Mobility

by Jason Preston on June 5, 2009

What’s more important, quality or mobility?

I don’t mean quality as in “is this true and accurate?,” I mean quality as in “does your draft have typos?” or “is your image high-quality?”

I can post to this blog from my iPhone using the WordPress application. I can include photos that I’ve taken with the camera on my phone. That’s pretty powerful.

Imagine if your news staff could spend their daytime cruising through the city, literally, and post stories to your system as they happen. Include low-resolution photographs taken on the fly from their phones.

Are they going to get a better story than the guy in the office talking over the phone?
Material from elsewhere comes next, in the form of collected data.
-- ==== Sys2Proof/Machine/Taps.lean ====
section
/-! DEFINITION. The Tap Resolver (02): the answers, the common front, and the taps at locker doors. -/
namespace Sys2Proof.Machine

/-! ## Answers (R21, R23, R24) -/

/-- A tap: where it came from, the reader, the serial (R21). -/
structure Tap where
  spur : Fin 4
  address : Fin 32
  reader : Fin 8
  serial : Serial
deriving DecidableEq, Repr

/-- SHOW(reader, signal) at the head that reported the tap (R23). -/
def State.answerTap (s : State) (t : Tap) (signal : Signal) : State := s.answer t.spur t.address t.reader signal

/-- RED with a reason (R23). -/
def State.red (s : State) (t : Tap) (reason : RedReason) : State := s.answerTap t (.red reason 0)

/-- WAIT: AMBER alone, and no change (R24). -/
def State.wait (s : State) (t : Tap) : State := s.answerTap t .amber

/-- GREEN, a grant: the band's strikes become 0 (R10, R23). -/
def State.green (s : State) (t : Tap) (slot : Nat) : State := (s.grant slot).answerTap t .green

/-- RED NOT_HOLDER with its strike (R10, R12, R44). -/
def State.denyHolder (s : State) (t : Tap) (slot : Nat) : State := (s.strike slot).red t .notHolder

/-! ## The common front (R25 to R29) -/

/-- What the common front makes of a tap: it ends the resolution, or passes the tap on with the band found. -/
inductive FrontOutcome where
  | ended (s : State)
  | passed (s : State) (slot : Nat) (band : Band)
deriving DecidableEq, Repr

/-- The day state answers the tap RED CLOSED (R25). A band the close walk has removed is not present and so not staff:
its tap in CLOSING is RED CLOSED "as R25 gives it" (R48), where a row of R189's table has RED UNKNOWN_BAND (DEDUCED,
log 31). -/
def State.shutOut (s : State) (type : HeadType) (staff : Bool) : Bool :=
  match s.clock.day with
  | .opened => false
  | .closing => type != .exit && !staff
  | .closed => true

/-- An armed watch entry matches a tap (R27); a tap at a LOCK head has a locker number. -/
def Watch.fits (w : Watch) (serial : Serial) (locker : Option (Fin 1024)) (present : Bool) : Bool :=
  w.armed && match w.target with
    | .band x => present && x == serial
    | .range first last => locker.any (fun n => decide (first ≤ n) && decide (n ≤ last))

/-- The subject of a WATCH_HIT (R27): the band of a band entry, the locker of a range entry. -/
def Watch.subject (w : Watch) (serial : Serial) (locker : Option (Fin 1024)) : AlertSubject :=
  match w.target, locker with
  | .range _ _, some n => .locker n
  | _, _ => .band serial

/-- A watch entry fires if it matches: WATCH_HIT is written and the entry disarmed (R27). -/
def State.fireWatch (serial : Serial) (locker : Option (Fin 1024)) (present : Bool) (s : State) (i : Fin 8) : State :=
  match s.watches[i] with
  | none => s
  | some w =>
    if w.fits serial locker present then
      { s.alert .watchHit (w.subject serial locker) (.entry i) with
          watches := s.watches.set i.val (some { w with armed := false }) }
    else s

/-- Every entry that matches fires, ascending (R27). -/
def State.fireWatches (s : State) (serial : Serial) (locker : Option (Fin 1024)) (present : Bool) : State :=
  (List.finRange 8).foldl (State.fireWatch serial locker present) s

/-- An entry that fires has mode HOLD (R27). -/
def State.holdFires (s : State) (serial : Serial) (locker : Option (Fin 1024)) (present : Bool) : Bool :=
  (List.finRange 8).any (fun i => (s.watches[i]).any (fun w => w.fits serial locker present && w.mode == .hold))

/-- The common front (R25 to R29): the day state, presence, the watches, barring and evacuation. -/
def State.front (s : State) (t : Tap) (type : HeadType) (locker : Option (Fin 1024)) : FrontOutcome :=
  let found := s.findBand t.serial
  if s.shutOut type (found.any (fun e => (s.classOf e.2).staff)) then .ended (s.red t .closed)
  else
    let s1 := s.fireWatches t.serial locker found.isSome
    if s.holdFires t.serial locker found.isSome then .ended (s1.red t .staff)
    else match found with
      | none => .ended (s1.red t .unknownBand)
      | some (slot, b) =>
        if b.state = .barred ∧ type ≠ .exit then .ended (s1.red t .barred)
        else if s.clock.evacuation = true ∧ (type = .kiosk ∨ type = .cabin) then .ended (s1.red t .evacuation)
        else .passed s1 slot b

/-! ## Taps at locker doors (R32 to R45) -/

/-- The relation of a band to a locker that has a holder (R33). -/
inductive Relation where
  | holder | mate | staff | other
deriving DecidableEq, Repr

/-- The relation, the first of R33 that applies. -/
def State.relation (s : State) (b : Band) (l : Locker) : Relation :=
  if l.holder = some b.serial then .holder
  else if b.group ≠ 0 ∧ (s.classOf b).share = true
      ∧ ((l.holder.bind s.findBand).any (fun e => e.2.group == b.group)) = true then .mate
  else if (s.classOf b).staff then .staff
  else .other

/-- The hold limit a band's claims are measured against (R6). -/
def State.holdLimit (s : State) (b : Band) : Nat := clamp 1 2 (s.classOf b).holdLimit

/-- The requester an action carries (R72): the tapping band where it is not the holder. -/
def requesterFor (l : Locker) (b : Band) : Option Serial := if l.holder = some b.serial then none else some b.serial

/-- One reservation is asked for, and the movement handed over behind a GREEN (R30, R35, R39, R40, R42, R43, R45). -/
def State.startAtLocker (s : State) (t : Tap) (n : Fin 1024) (l : Locker) (slot : Nat) (b : Band)
    (direction : Direction) (purpose : Purpose) : State :=
  match s.reserve? with
  | none => s.wait t
  | some s1 => (s1.green t slot).handOver (.locker n) direction purpose l.holder (requesterFor l b) true

/-- The claim checks 1 to 4 (R36): the reason of the first that fails. -/
def State.claimRefusal (s : State) (z : Zone) (b : Band) : Option RedReason :=
  if s.clock.evacuation then some .evacuation
  else if z.intake = 0 ∨ (z.intake = 1 ∧ (s.classOf b).staff = false) then some .zoneShut
  else if z.intake = 2 then some .useKiosk
  else if z.classMask.getLsbD b.cls.val = false then some .classExcluded
  else if s.holdLimit b ≤ b.holdings.length then some .limit
  else none

/-- A tap at a VACANT locker (R36, R37). -/
def State.tapVacant (s : State) (t : Tap) (n : Fin 1024) (l : Locker) (slot : Nat) (b : Band) : State :=
  match l.door with
  | .opened => s.red t .doorOpen
  | .unknown => s.wait t
  | .shut =>
    match s.claimRefusal s.zones[l.zone] b with
    | some r => s.red t r
    | none =>
      match s.reserve? with
      | none => s.wait t
      | some s1 =>
        ((s1.acquire slot b n).green t slot).handOver (.locker n) .throw .claim (some b.serial) none true

/-- A tap at a RESERVED locker (R38, R44). -/
def State.tapReserved (s : State) (t : Tap) (n : Fin 1024) (l : Locker) (slot : Nat) (b : Band) : State :=
  if l.holder ≠ some b.serial then s.denyHolder t slot
  else if s.clock.evacuation then s.red t .evacuation
  else if l.door ≠ .shut then s.red t .doorOpen
  else
    ((s.modLocker n (fun l => { l with reserveDeadline := none })).green t slot).handOver (.locker n) .throw .claim
      l.holder none true

/-- A tap at a LOCKED locker (R39, R44). -/
def State.tapLocked (s : State) (t : Tap) (n : Fin 1024) (l : Locker) (slot : Nat) (b : Band) : State :=
  match s.relation b l with
  | .holder | .mate => s.startAtLocker t n l slot b .retract .opening
  | .staff => s.startAtLocker t n l slot b .retract .staffOpen
  | .other => s.denyHolder t slot

/-- GIVE_UP (R41): one place for the record, then the release step. -/
def State.giveUp (s : State) (t : Tap) (n : Fin 1024) (slot : Nat) (b : Band) : State :=
  match s.write? (.giveUp n b.serial) with
  | none => s.wait t
  | some s1 => ((s1.releaseLocker n).modLocker n (fun l => { l with state := .vacant })).green t slot

/-- A tap at a RELEASED locker (R40, R41, R44). -/
def State.tapReleased (s : State) (t : Tap) (n : Fin 1024) (l : Locker) (slot : Nat) (b : Band) : State :=
  match s.relation b l, l.door with
  | .other, _ => s.denyHolder t slot
  | _, .shut => s.startAtLocker t n l slot b .throw .relock
  | _, .unknown => s.wait t
  | .holder, .opened => s.giveUp t n slot b
  | _, .opened => s.red t .doorOpen

/-- A tap at a locker only staff may open: the reason others are shown, or a STAFF_OPEN (R35, R42, R43). -/
def State.tapStaffOnly (s : State) (t : Tap) (n : Fin 1024) (l : Locker) (slot : Nat) (b : Band)
    (reason : RedReason) : State :=
  if (s.classOf b).staff then s.startAtLocker t n l slot b .retract .staffOpen else s.red t reason

/-- The locker decision (R34 to R44). -/
def State.decideLocker (s : State) (t : Tap) (n : Fin 1024) (l : Locker) (slot : Nat) (b : Band) : State :=
  if l.state = .verify ∨ l.action.isSome = true then s.wait t
  else match l.state with
    | .verify => s.wait t
    | .outOfService => s.tapStaffOnly t n l slot b .outOfService
    | .vacant => s.tapVacant t n l slot b
    | .reserved => s.tapReserved t n l slot b
    | .locked => s.tapLocked t n l slot b
    | .released => s.tapReleased t n l slot b
    | .inspect => s.tapStaffOnly t n l slot b .inspect
    | .jammed => s.tapStaffOnly t n l slot b .outOfService

/-- A tap at a LOCK head (R32): discarded where the locker is ABSENT, else the common front and the decision. -/
def State.tapLock (s : State) (t : Tap) : State :=
  let n := lockerAt t.spur t.address t.reader
  match s.locker? n with
  | none => s
  | some l =>
    match s.front t .lock (some n) with
    | .ended s1 => s1
    | .passed s1 slot b => s1.decideLocker t n l slot b

end Sys2Proof.Machine
end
Is it better to have the low-quality photo now or the high-resolution image in half an hour?

{ 4 comments }

1 Norman Harman 06.05.09 at 2:39 pm

“Imagine if your news staff could spend their daytime cruising through the city, literally, and post stories to your system as they happen.”
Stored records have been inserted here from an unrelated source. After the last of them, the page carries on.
-- ==== Sys2Proof/Machine/LockerCommands.lean ====
section
/-! DEFINITION. LOCKER_SET and LOCKER_QUERY (03 R64 to R70). -/
namespace Sys2Proof.Machine

/-! ## LOCKER_SET (R64 to R68) -/

/-- The existing lockers from `first` to `last`, ascending. -/
def State.lockersIn (s : State) (first last : Nat) : List (Fin 1024) :=
  s.lockerNumbers.filter (fun n => decide (first ≤ n.val) && decide (n.val ≤ last))

/-- The status of the head of a locker is requested (R66). -/
def State.askStatus (s : State) (n : Fin 1024) : State := s.place (lockerSpur n) (lockerAddress n) .ident

/-- A locker meets a test. -/
def State.lockerIs (s : State) (p : Locker → Bool) (n : Fin 1024) : Bool := (s.locker? n).any p

/-- SERVICE_OUT applies to a locker (R65). -/
def Locker.servesOut (l : Locker) : Bool :=
  l.state == .vacant || l.state == .inspect || l.state == .jammed || l.state == .verify

/-- RECHECK applies to a locker (R67). -/
def Locker.rechecks (l : Locker) : Bool :=
  (l.state == .vacant || l.state == .inspect || l.state == .jammed) && l.action.isNone

/-- SERVICE_OUT over lockers that exist (R65). -/
def State.serviceOut (s : State) (range : List (Fin 1024)) : Verdict :=
  if range.any (s.lockerIs (fun l => l.holder.isSome)) then .refused .inUse
  else if range.any (s.lockerIs (fun l => l.action.isSome)) then .refused .busy
  else
    let hit := range.filter (s.lockerIs Locker.servesOut)
    .accepted (hit.foldl (fun s n => s.modLocker n (fun l => { l with state := .outOfService })) s)
      (.changed hit.length)

/-- SERVICE_IN over lockers that exist (R66). -/
def State.serviceIn (s : State) (range : List (Fin 1024)) : Verdict :=
  if range.any (s.lockerIs (fun l => l.state == .outOfService && l.action.isSome)) then .refused .busy
  else
    let hit := range.filter (s.lockerIs (fun l => l.state == .outOfService))
    .accepted
      (hit.foldl State.askStatus
        (hit.foldl (fun s n => s.modLocker n (fun l => { l with state := .verify, holder := none })) s))
      (.changed hit.length)

/-- RECHECK over lockers that exist (R67). -/
def State.recheck (s : State) (range : List (Fin 1024)) : Verdict :=
  let hit := range.filter (s.lockerIs Locker.rechecks)
  let s1 := hit.foldl (fun s n => s.modLocker n (fun l => { l with state := .verify })) s
  .accepted ((range.filter (s1.lockerIs (fun l => l.state == .verify))).foldl State.askStatus s1)
    (.changed hit.length)

/-- ZONE z over lockers that exist (R68): the reply counts those whose zone it changed. -/
def State.moveZone (s : State) (range : List (Fin 1024)) (z : Fin 16) : Verdict :=
  let hit := range.filter (s.lockerIs (fun l => l.zone != z))
  .accepted (range.foldl (fun s n => s.modLocker n (fun l => { l with zone := z })) s) (.changed hit.length)

/-- LOCKER_SET (R64): the range, the action's code, the lockers, then the action. -/
def State.lockerSet (s : State) (first last : BitVec 16) (action zone : Byte) : Verdict :=
  if 1023 < first.toNat ∨ 1023 < last.toNat ∨ last.toNat < first.toNat then .refused .range
  else if action = 0 ∨ 4 < action.toNat then .refused .range
  else match below 16 zone.toNat with
    | none => .refused .range
    | some z =>
      let range := s.lockersIn first.toNat last.toNat
      if range.isEmpty then .refused .notFound
      else if action = 1 then s.serviceOut range
      else if action = 2 then s.serviceIn range
      else if action = 3 then s.recheck range
      else s.moveZone range z

/-! ## LOCKER_QUERY (R69, R70) -/

/-- The report of a locker. -/
def Locker.report (l : Locker) (now : Nat) : LockerReport where
  state := l.state
  zone := l.zone
  holder := l.holder
  door := l.door
  bolt := l.bolt
  secondsLeft := if l.state = .reserved then l.reserveDeadline.map (secondsLeft now) else none
  action := l.action.map (fun a => (a.direction, a.purpose, a.attempt, a.orphaned))

/-- LOCKER_QUERY of a range (R69). -/
def State.lockerQuery (s : State) (first last : BitVec 16) : Verdict :=
  match below 1024 first.toNat, below 1024 last.toNat with
  | some f, some l =>
    if l < f ∨ 3 < l.val - f.val then .refused .range
    else
      let entries := (List.range (l.val - f.val + 1)).map (fun i => Table.get? (f.val + i) s.lockers)
      if entries.all Option.isNone then .refused .notFound
      else .accepted s (.lockers (entries.map (fun e => e.map (fun l => l.report s.now))))
  | _, _ => .refused .range

/-- The eight states of an existing locker, in the order of R49. -/
def LockerState.all : List LockerState :=
  [.verify, .vacant, .reserved, .locked, .released, .inspect, .jammed, .outOfService]

/-- LOCKER_QUERY of a zone (R70). -/
def State.lockerQueryZone (s : State) (zone : Byte) : Verdict :=
  match below 16 zone.toNat with
  | some z =>
    let named := (s.lockers.map Prod.snd).filter (fun l => l.zone == z)
    .accepted s (.zoneReport ⟨s.zones[z], s.rotors[z],
      LockerState.all.map (fun st => named.countP (fun l => l.state == st)), named.countP (fun l => l.action.isSome)⟩)
  | none => .refused .range

end Sys2Proof.Machine
end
I’m not on the journalist side of things but hasn’t this been happening since teletype / phone was introduced. And has only expanded along with laptops, wireless networks and smart phones.

“Are they going to get a better story than the guy in the office talking over the phone? Is it better to have the low-quality photo now or the high-resolution image in half an hour?”
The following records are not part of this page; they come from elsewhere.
-- ==== Sys2Proof/Certificates/Slice0/Obligations.lean ====
section
/-! DEFINITION. The statements about the W316 for the provers. The helpers of `Sys2Proof.Claims` name the shapes the
statements share. -/
namespace Sys2Proof.Claims
open Sys2Proof.Machine

/-! ## Shapes -/

/-- The state with the event counted. -/
def counted (s : State) : State := { s with eventNo := s.eventNo + 1 }

/-- The state in which a taken frame acts: the event counted, the assembly hunting. -/
def framed (s : State) : State :=
  { s with eventNo := s.eventNo + 1, trunk := { s.trunk with assembly := ⟨.hunt, []⟩ } }

/-- The state with a reply at the tail of the reply list. -/
def replied (s : State) (kind : Byte) (r : ReplyResult) : State :=
  { s with trunk := { s.trunk with replies := s.trunk.replies ++ [⟨kind, r⟩] } }

/-- A frame to this station is taken: its station is legal and a reply has a place. -/
def Ready (s : State) : Prop := s.trunk.station.val ≤ 14 ∧ s.trunk.replies.length < 4

/-- A command sent to this station under a row answers a next state: `t`, with an ACCEPTED reply carrying `d`. -/
def Answers (row : Frame → Instr) (c : Command) (s t : State) (d : ReplyData) : Prop :=
  exec (row (s.frameFor c)) s = .next (replied t c.kind.code (.accepted d)).arbitrate

/-- A command sent to this station under a row answers a next state: nothing but a REFUSED reply. -/
def Refuses (row : Frame → Instr) (c : Command) (s : State) (code : RefusalCode) : Prop :=
  exec (row (s.frameFor c)) s = .next (replied (framed s) c.kind.code (.refused code)).arbitrate

/-- A present band's slot and record, in a canonical table. -/
def Present (s : State) (serial : Serial) (slot : Nat) (b : Band) : Prop :=
  Table.wf s.visit = true ∧ s.findBand serial = some (slot, b)

/-- A serial no band may carry (R1). -/
def badSerial (serial : Serial) : Prop := serial = 0 ∨ serial = 0xFFFFFFFF

/-- The state after an item: `t`, with the item taken off the reply it stood in, if it stood in one. -/
def handed (s t : State) (sp : Fin 4) (a : Fin 32) (it : ReplyItem) : State :=
  if s.handsOn sp a it = true then t.popItem sp else t

/-- The reply the items of a spur come from, if any, is not a discarded one: its head has not been removed since (log 39). -/
def alive (s : State) (sp : Fin 4) : Prop := s.replyDead sp = false

/-- A TAP item as it is taken. -/
def tapItem (t : Tap) : ReplyItem := .tap (BitVec.ofNat 8 t.reader.val) t.serial

/-- The row of a tap, by the enrolment of its head: readers 0 and 1 of a CABIN head have a row each. -/
def tapRow (t : Tap) : Enrolment → Instr
  | .lock _ => .lockerTap t.spur t.address t.reader t.serial
  | .kiosk _ => .kioskTap t.spur t.address t.serial
  | .cabin _ => if t.reader = 0 then .outsideReaderTap t.spur t.address t.serial
      else .insideReaderTap t.spur t.address t.serial
  | .exit => .exitTap t.spur t.address t.serial

/-- The locker of a tap at a LOCK head. -/
def tapLocker (t : Tap) : Enrolment → Option (Fin 1024)
  | .lock _ => some (lockerAt t.spur t.address t.reader)
  | _ => none

/-- A tap the resolver receives: a valid serial at a reader of an ONLINE head, whose locker or cabin exists. -/
def Arrives (s : State) (t : Tap) (e : Enrolment) : Prop :=
  alive s t.spur ∧ validSerial t.serial = true
    ∧ (∃ h, s.head? t.spur t.address = some h ∧ h.state = .online ∧ h.enrolment = e)
    ∧ match e with
      | .lock _ => (s.locker? (lockerAt t.spur t.address t.reader)).isSome = true
      | .cabin n => t.reader.val ≤ 1 ∧ (s.cabin? n).isSome = true
      | .kiosk _ => t.reader = 0
      | .exit => t.reader = 0

/-- The state in which a tap is decided: the event counted, every watch that matches fired. -/
def watched (s : State) (t : Tap) (e : Enrolment) (present : Bool) : State :=
  (counted s).fireWatches t.serial (tapLocker t e) present

/-- A tap passes the common front (R25 to R29) with the band found. -/
def Passes (s : State) (t : Tap) (e : Enrolment) (slot : Nat) (b : Band) : Prop :=
  Arrives s t e ∧ Present s t.serial slot b
    ∧ (s.clock.day = .opened ∨ s.clock.day = .closing ∧ (e = .exit ∨ (s.classOf b).staff = true))
    ∧ s.holdFires t.serial (tapLocker t e) true = false
    ∧ (b.state ≠ .barred ∨ e = .exit)
    ∧ (s.clock.evacuation = true → e.type = .lock ∨ e.type = .exit)

/-- The SHOW that answers a tap. -/
def shown (s : State) (t : Tap) (x : Signal) : State := s.place t.spur t.address (.showAt t.reader x)

/-- What a tap's row answers: `u`, once the item is taken off its reply. -/
def Resolves (s : State) (t : Tap) (e : Enrolment) (u : State) : Prop :=
  exec (tapRow t e) s = .next (handed (counted s) u t.spur t.address (tapItem t)).arbitrate

/-- An action record as a hand-over creates it (R74, R75). -/
def newAction (s : State) (d : Direction) (p : Purpose) (holder requester : Option Serial) (slot : Bool) : Action :=
  ⟨d, p, holder, requester, 1, s.now + s.control.actuation * 100, slot, false⟩

/-- The state with one more place reserved. -/
def reserved (s : State) : State := { s with queue := { s.queue with reserved := s.queue.reserved + 1 } }

/-- The state with a record written at the tail, stamped with the site minute. -/
def written (s : State) (b : RecordBody) : State :=
  { s with queue := { s.queue with records := s.queue.records ++ [⟨s.clock.siteMinute, b⟩] } }

/-- The state with a reservation turned into a record at the tail. -/
def converted (s : State) (b : RecordBody) : State :=
  { s with queue := { s.queue with records := s.queue.records ++ [⟨s.clock.siteMinute, b⟩]
                                   reserved := s.queue.reserved - 1 } }

/-- The state with a band record in a slot. -/
def withBand (s : State) (slot : Nat) (b : Band) : State := { s with visit := Table.put slot b s.visit }

/-- The state with a locker entry. -/
def withLocker (s : State) (n : Fin 1024) (l : Locker) : State := { s with lockers := Table.put n.val l s.lockers }

/-- The state with a cabin entry. -/
def withCabin (s : State) (n : Fin 64) (c : Cabin) : State := { s with cabins := Table.put n.val c s.cabins }

/-- A latch with a notice written into it (R147). -/
def noticed (s : State) (c : AlertClass) (subject : AlertSubject) (detail : AlertDetail) : State :=
  { s with alerts := s.alerts.set c.index.val
             ⟨some ⟨s.clock.siteMinute, subject, detail⟩, ((s.alerts[c.index]).sequence + 1) % 8⟩ }

/-- The row of a LOCKER_SET by its action code (R64). -/
def lockerRow (a : Byte) : Frame → Instr :=
  if a = 1 then .serviceOut else if a = 2 then .serviceIn else if a = 3 then .recheck else .lockerSetZone

/-- The row of a CABIN_SET by its action code (R120). -/
def cabinRow (a : Byte) : Frame → Instr :=
  if a = 1 then .cabinSetClose else if a = 2 then .cabinSetReopen else .cabinSetClass

/-- The type and parameter bytes of an enrolment (R168, R182). -/
def enrolCodes : Enrolment → Byte × Byte
  | .lock k => (0, BitVec.ofNat 8 k)
  | .cabin n => (1, BitVec.ofNat 8 n.val)
  | .kiosk z => (2, BitVec.ofNat 8 z.val)
  | .exit => (3, 0)

/-- The code of a bit rate (R182). -/
def rateCode : BitRate → Nat
  | .b9600 => 0 | .b19200 => 1 | .b38400 => 2 | .b57600 => 3

/-- The state with the doors of an enrolled head created: lockers in VERIFY, or a cabin DISABLED (R50, R99). -/
def withDoors (s : State) (sp : Fin 4) (a : Fin 32) : Enrolment → State
  | .lock k => { s with lockers := (List.range k).foldl (fun t i =>
      Table.put (sp.val * 256 + a.val * 8 + i) ⟨.verify, 0, none, .unknown, .unknown, none, none⟩ t) s.lockers }
  | .cabin n => withCabin s n (Cabin.fresh sp a)
  | .kiosk _ => s
  | .exit => s

/-- The state with the doors of a head gone (R51, R99). -/
def withoutDoors (s : State) (sp : Fin 4) (a : Fin 32) : Enrolment → State
  | .lock _ => { s with lockers := (List.range 8).foldl (fun t i => Table.drop (sp.val * 256 + a.val * 8 + i) t) s.lockers }
  | .cabin n => { s with cabins := Table.drop n.val s.cabins }
  | .kiosk _ => s
  | .exit => s

/-- A head cannot be removed: a locker of it is held or moving, its cabin is in use, or its cabin moves (R169). -/
def Held (s : State) (sp : Fin 4) (a : Fin 32) (e : Enrolment) (r : RefusalCode) : Prop :=
  match e with
  | .lock _ => r = .inUse ∧ ∃ (i : Fin 8) (l : Locker), s.locker? (lockerAt sp a i) = some l
      ∧ (l.holder ≠ none ∨ l.action ≠ none)
  | .cabin n => ∃ c, s.cabin? n = some c ∧ (r = .inUse ∧ c.state ≠ .free ∧ c.state ≠ .disabled
      ∨ r = .busy ∧ c.state = .disabled ∧ c.action ≠ none)
  | .kiosk _ => False
  | .exit => False

/-- The state with a spur's exchange. -/
def withExchange (s : State) (sp : Fin 4) (e : Exchange) : State :=
  { s with spurs := s.spurs.set sp.val { s.spurs[sp] with exchange := some e } }

/-- What a miss leaves (R162, R53, R106): a count, and at the third in a row a SILENT head, its alert, and its doors
UNKNOWN; a head neither IDENTIFYING nor ONLINE takes no miss. -/
def missed (s : State) (sp : Fin 4) (a : Fin 32) : State :=
  match s.head? sp a with
  | none => s
  | some h =>
    if h.state ≠ .identifying ∧ h.state ≠ .online then s
    else if h.misses < 2 then s.putHead sp a { h with misses := h.misses + 1 }
    else
      let u := noticed (s.putHead sp a { h with state := .silent, misses := 3 }) .headFault (.head sp a)
        (.headState .silent)
      match h.enrolment with
      | .lock _ => { u with lockers := u.lockers.map (fun e =>
          (e.1, if e.1 / 8 = sp.val * 32 + a.val then { e.2 with door := .unknown } else e.2)) }
      | .cabin n => { u with cabins := u.cabins.map (fun e =>
          (e.1, if e.1 = n.val then { e.2 with door := .unknown } else e.2)) }
      | .kiosk _ => u
      | .exit => u

/-- The reader of a tap is one its row names. -/
def ReaderFits (t : Tap) : Enrolment → Prop
  | .lock _ => True
  | .cabin _ => t.reader.val ≤ 1
  | .kiosk _ => t.reader = 0
  | .exit => t.reader = 0

/-- A watch entry fires on a tap (R27). -/
def Fires (s : State) (t : Tap) (e : Enrolment) (present : Bool) (i : Fin 8) (w : Watch) : Prop :=
  s.watches[i] = some w ∧ w.armed = true ∧ match w.target with
    | .band x => present = true ∧ x = t.serial
    | .range f l => ∃ n, tapLocker t e = some n ∧ f ≤ n ∧ n ≤ l

/-- A tap's row answers a SHOW and nothing else but the watches it fired. -/
def Shows (s : State) (t : Tap) (e : Enrolment) (x : Signal) : Prop := Resolves s t e (shown (watched s t e true) t x)

/-- A grant at a tap: strikes 0 and GREEN (R10, R23). -/
def given (s : State) (t : Tap) (slot : Nat) (b : Band) : State := shown (withBand s slot { b with strikes := 0 }) t .green

/-- A denial at a tap (R10 to R12): a strike and RED NOT_HOLDER; at the strike limit the band is barred. -/
def denied (s : State) (t : Tap) (slot : Nat) (b : Band) : State :=
  let n := min (b.strikes + 1) 7
  let u := withBand s slot { b with strikes := n }
  if s.control.strikeLimit ≠ 0 ∧ s.control.strikeLimit ≤ n
  then shown (noticed (u.bar slot) .bandBarred (.band b.serial) (.strikes n)) t (.red .notHolder 0)
  else shown u t (.red .notHolder 0)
It’s not an either or situation. It’s best to do both. I know for a fact that paper I work for has published (online) a phone taken twit pic posted by a reader for breaking news that was later supplemented by staff photos once we got photogs on the scene.

2 Robert 06.08.09 at 5:17 am

Unfortunately research shows that the more converged a newsroom is, the more time its journalists spend at their desks…

3 Marianne Thamm 06.08.09 at 5:20 am

I find that the only way to succeed as a journalist – in the long, long run, is not to Eat, Sleep and Publish, but to Read, Read, Read and Publish…that is the difference between bloggers and journalists. Living through the skin rather than in it…understanding context, depth, history and connection rather than responding to a viseral, literal event……And lastly…not writing for free.

4 Jason Preston 06.08.09 at 10:55 am

Norman – The difference between dictating an article over the phone and today’s connected mobile technologies is huge. You don’t have to have one staffer in the office and one staffer on the scene just to post an article.

Photos can be taken and stories can be written on the same device, and uploaded to the site directly from the scene. Eventually you have to ask…why have an office?

And I think you’re right that it’s best to do both kinds of coverage, if you can.

Robert – “more converged” meaning better friends? FWIW not all desk time is bad, in my opinion. You can get a lot done with the internet today that required trips to the library and city hall just a few years ago.

Marianne – free writing is here to stay, I think. There’s a literal army of competent writers who are willing to put in their work in exchange for visibility. Your leverage is personal brand: how many copies/pageviews will your byline move?